O second baby, it's not just the others who do this with you…

But why blame the others: the initial news having sunk in, what immediately raced through my mind were the not-so-elegant images of labour, pain, the countless sleepless nights, and the inevitability of it all!

The amount of joyous anticipation and preparation that usually goes into getting the first child into this world is something parents cherish for life. In our case, I used to maintain meticulous records for my scrap albums: everything from the small chits carrying the list of questions to ask the doctor on each visit, to an embarrassingly high frequency of pictures clicked by the father of his beloved wife's progress, to even weekly monitoring of weight, food, and mood.

In this case, during the earlier months (before the massive blows had started, that is), I would forget on several occasions that I was carrying. The mind would be too preoccupied fretting over the first one not eating, not sleeping, or not behaving. The father reluctantly pulled out the camera upon repeated reminders from me that soon this pregnancy would be over without even one photograph of mine in this state. That too, when he realised that the fungus-coated film loaded in the camera (we haven't gone digital yet) for ages needed to be pulled out quickly, or else some precious photographs clicked earlier would be lost forever.

O second baby, even Dr. Spock forgets educating us about you.

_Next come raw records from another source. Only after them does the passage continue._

theorem execAmpPair_agree {s' : State} (c : Cmd) (s : State)
    (hs : Agree W r₀ s) (h0 : W .regs) (h1 : W .held) (h2 : W .box) (h3 : W .disp) (h4 : W .ev) (h5 : W .link)
    (he : execAmpPair c s = .next s') :
    Agree W r₀ s' := by
  cases he
  repeat' with_reducible first | assumption | apply silwen_agree | apply ampPairBody_agree | (intro)

theorem ampOscOp_agree (ch : Nat) (s : State)
    (hs : Agree W r₀ s) (h0 : W .supv) :
    Agree W r₀ (ampOscOp ch s) := by
  unfold ampOscOp
  repeat' with_reducible first | assumption | apply modAmp_agree | apply agree_ite | (intro) | split

theorem ampLimitOp_agree (ch : Nat) (consecutive : Bool) (s : State)
    (hs : Agree W r₀ s) (h0 : W .regs) (h1 : W .box) (h2 : W .disp) (h3 : W .ev) (h4 : W .flt) (h5 : W .supv)
    (h6 : W .link) :
    Agree W r₀ (ampLimitOp ch consecutive s) := by
  unfold ampLimitOp
  dsimp only
  repeat' with_reducible first
    | assumption | apply incSat_agree | apply agree_setReg | apply ampShort_agree | apply modAmp_agree
    | apply sweepDisturb_agree | apply ampWatch_agree | apply agree_ite | (intro) | split

theorem execAmpOscEnable_agree {s' : State} (ch : Fin 32) (s : State)
    (hs : Agree W r₀ s) (h0 : W .supv) (he : execAmpOscEnable ch s = .next s') :
    Agree W r₀ s' := by
  cases he
  repeat' with_reducible first | assumption | apply ampOscOp_agree

theorem execAmpPolarityCheck_agree {s' : State} (ch : Fin 32) (reversed : Bool) (s : State)
    (hs : Agree W r₀ s) (h0 : W .regs) (h1 : W .box) (h2 : W .disp) (h3 : W .ev) (h4 : W .flt) (h5 : W .supv)
    (he : execAmpPolarityCheck ch reversed s = .next s') :
    Agree W r₀ s' := by
  cases he
  repeat' with_reducible first | assumption | apply ampPolarityOp_agree

theorem execSupvSweepGo_agree {s' : State} (s : State)
    (hs : Agree W r₀ s) (h0 : W .supv) (he : execSupvSweepGo s = .next s') :
    Agree W r₀ s' := by
  cases he
  repeat' with_reducible first | assumption | apply sweepGo_agree

end Sys2Proof.Laws
end

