-- ==== Sys2Proof/Laws/FramesSupv.lean ====
section
/-! SUPPORT. Which parts of the state each operation of Machine/Supv.lean may write. -/

namespace Sys2Proof.Laws
open Sys2Proof.Machine

variable {W : Part → Bool} {r₀ : State}

theorem sweepFinish_agree (s : State)
    (hs : Agree W r₀ s) (h0 : W .regs) (h1 : W .box) (h2 : W .supv) (h3 : W .link) :
    Agree W r₀ (sweepFinish s) := by
  unfold sweepFinish
  dsimp only
  repeat' with_reducible first
    | assumption | apply complete_agree | apply modAmp_agree | apply put_agree | apply lineNotify_agree
    | apply modSupv_agree | apply agree_ite | apply agree_each | (intro) | split

theorem sweepStartOp_agree (s : State)
    (hs : Agree W r₀ s) (h0 : W .regs) (h1 : W .supv) (h2 : W .night) :
    Agree W r₀ (sweepStartOp s) := by
  unfold sweepStartOp
  dsimp only
  repeat' with_reducible first
    | assumption | apply agree_setReg | apply put_agree | apply modSupv_agree
    | (apply agree_set_night <;> assumption) | apply agree_ite | (intro) | split | apply agree_set_night

theorem execQuietSweepStart_agree {s' : State} (s : State)
    (hs : Agree W r₀ s) (h0 : W .regs) (h1 : W .supv) (h2 : W .night) (he : execQuietSweepStart s = .next s') :
    Agree W r₀ s' := by
  cases he
  repeat' with_reducible first | assumption | apply sweepStartOp_agree

theorem trimTake_agree (l : Nat) (i : Option (Nat × Nat)) (s : State)
    (hs : Agree W r₀ s) (h0 : W .regs) :
    Agree W r₀ (trimTake l i s) := by
  unfold trimTake
  dsimp only
  repeat' with_reducible first | assumption | apply put_agree | apply agree_ite | (intro) | split

theorem lineTake_agree (l z : Nat) (s : State)
    (hs : Agree W r₀ s) (h0 : W .regs) (h1 : W .supv) (h2 : W .free) :
    Agree W r₀ (lineTake l z s) := by
  unfold lineTake
  dsimp only
  repeat' with_reducible first
    | assumption | apply fresh_agree | apply modAmp_agree | apply put_agree | apply agree_ite | apply agree_each
    | (intro) | split

theorem baseTake_agree (l z r : Nat) (s : State)
    (hs : Agree W r₀ s) (h0 : W .regs) (h1 : W .supv) (h2 : W .free) :
    Agree W r₀ (baseTake l z r s) := by
  unfold baseTake
  dsimp only
  repeat' with_reducible first
    | assumption | apply fresh_agree | apply modAmp_agree | apply put_agree | apply agree_ite | apply agree_when
    | (intro) | split

theorem cutTake_agree (l r shareA : Nat) (s : State)
    (hs : Agree W r₀ s) (h0 : W .regs) (h1 : W .supv) :
    Agree W r₀ (cutTake l r shareA s) := by
  unfold cutTake
  dsimp only
  repeat' with_reducible first
    | assumption | apply modAmp_agree | apply put_agree | apply agree_ite | (intro) | split

theorem loopTake_agree (ms : List LineMeas) (a b : LineMeas) (s : State)
    (hs : Agree W r₀ s) (h0 : W .regs) (h1 : W .supv) (h2 : W .free) :
    Agree W r₀ (loopTake ms a b s) := by
  unfold loopTake
  dsimp only
  repeat' with_reducible first | assumption | apply cutTake_agree | apply lineTake_agree | apply baseTake_agree

theorem intervalChan_agree (ms : List LineMeas) (m : LineMeas) (s : State)
    (hs : Agree W r₀ s) (h0 : W .regs) (h1 : W .supv) (h2 : W .free) :
    Agree W r₀ (intervalChan ms m s) := by
  unfold intervalChan
  dsimp only
  repeat' with_reducible first
    | assumption | apply put_agree | apply trimTake_agree | apply lineTake_agree | apply baseTake_agree
    | apply loopTake_agree | apply agree_ite | apply agree_when | (intro) | split

theorem pointTake_agree (w : SweepRun) (ch : Nat) (points : List PointMeas) (s : State)
    (hs : Agree W r₀ s) (h0 : W .regs) (h1 : W .supv) (h2 : W .free) :
    Agree W r₀ (pointTake w ch points s) := by
  unfold pointTake
  dsimp only
  repeat' with_reducible first
    | assumption | apply fresh_agree | apply modAmp_agree | apply put_agree | apply agree_ite | apply agree_when
    | (intro) | split

theorem sweepPointOp_agree (points : List PointMeas) (s : State)
    (hs : Agree W r₀ s) (h0 : W .regs) (h1 : W .supv) (h2 : W .free) :
    Agree W r₀ (sweepPointOp points s) := by
  unfold sweepPointOp
  dsimp only
  repeat' with_reducible first
    | assumption | apply pointTake_agree | apply modSupv_agree | apply agree_ite | apply agree_each | (intro)
    | split

theorem execSweepPointEnd_agree {s' : State} (points : List PointMeas) (s : State)
    (hs : Agree W r₀ s) (h0 : W .regs) (h1 : W .supv) (h2 : W .free)
    (he : execSweepPointEnd points s = .next s') :
    Agree W r₀ s' := by
  cases he
  repeat' with_reducible first | assumption | apply sweepPointOp_agree

theorem intervalGroup_agree (m : GroupMeas) (s : State)
    (hs : Agree W r₀ s) (h0 : W .regs) (h1 : W .disp) (h2 : W .ev) :
    Agree W r₀ (intervalGroup m s) := by
  unfold intervalGroup
  dsimp only
  repeat' with_reducible first
    | assumption | apply raise_agree | apply put_agree | apply agree_ite | apply agree_when | (intro) | split

theorem supvIntervalOp_agree (lines : List LineMeas) (groups : List GroupMeas) (s : State)
    (hs : Agree W r₀ s) (h0 : W .regs) (h1 : W .box) (h2 : W .disp) (h3 : W .ev) (h4 : W .supv) (h5 : W .link)
    (h6 : W .free) :
    Agree W r₀ (supvIntervalOp lines groups s) := by
  unfold supvIntervalOp
  dsimp only
  repeat' with_reducible first
    | assumption | apply intervalChan_agree | apply complete_agree | apply modAmp_agree | apply lineNotify_agree
    | apply modSupv_agree | apply ampWatch_agree | apply intervalGroup_agree | apply agree_when | apply agree_each
    | (intro)

end Sys2Proof.Laws
end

There is an abysmal shortage of literature on 'second pregnancies'. Somehow, it is assumed that as a veteran, you don't need to refer to those valuable bits of information that come in handy in the face of a barrage of untested old grandmother's advice. My Google search for 'second pregnancies' yielded seven useless results, after which the search engine got tired and reverted to the tried and tested 'did you mean first pregnancies?'

O second baby, you shall not crave the NEW. Nothing new was ever made keeping you in mind.

My son is already putting away all his broken toys for the minikid. Any piece of junk or once-favourite clothes that have lost their appeal to him are automatically being shoved into this big carton that he calls the chhotu baby box. So much for big brotherly affection! And don't you charge the first-borns (I have had the privilege of being one) with 'foul play'; they always keep the interest of the subsequent siblings paramount in mind, but are still misunderstood for it.

O second baby, the curse of comparisons will never leave you…

And one doesn't have to wait for the baby to be born for the inevitable comparisons with the older child to happen. Already, people around me have heard it enough number of times how this minikid behaves differently than the first one when he was in. But O second baby, do not despair. We promise we will love you…just the same as the earlier one (hate to write that minikiddy, but there will be no stand-alone situations for you…). Or we will certainly do our best.

O second baby, we know you will be a survivor; and you will do it on your own…

To begin with, your mother will make sure you don't cling to her dupatta in public. Soon enough, you'll learn to fend for yourself. Which also means learning to grab a fair share of the ice cream that your big brother may be unwilling to share. Life is unfair, and this unfairness starts at home…but you will survive.

O second baby, there's no point kidding. Let's face it. If you had had a choice, you would not have willingly been a second baby!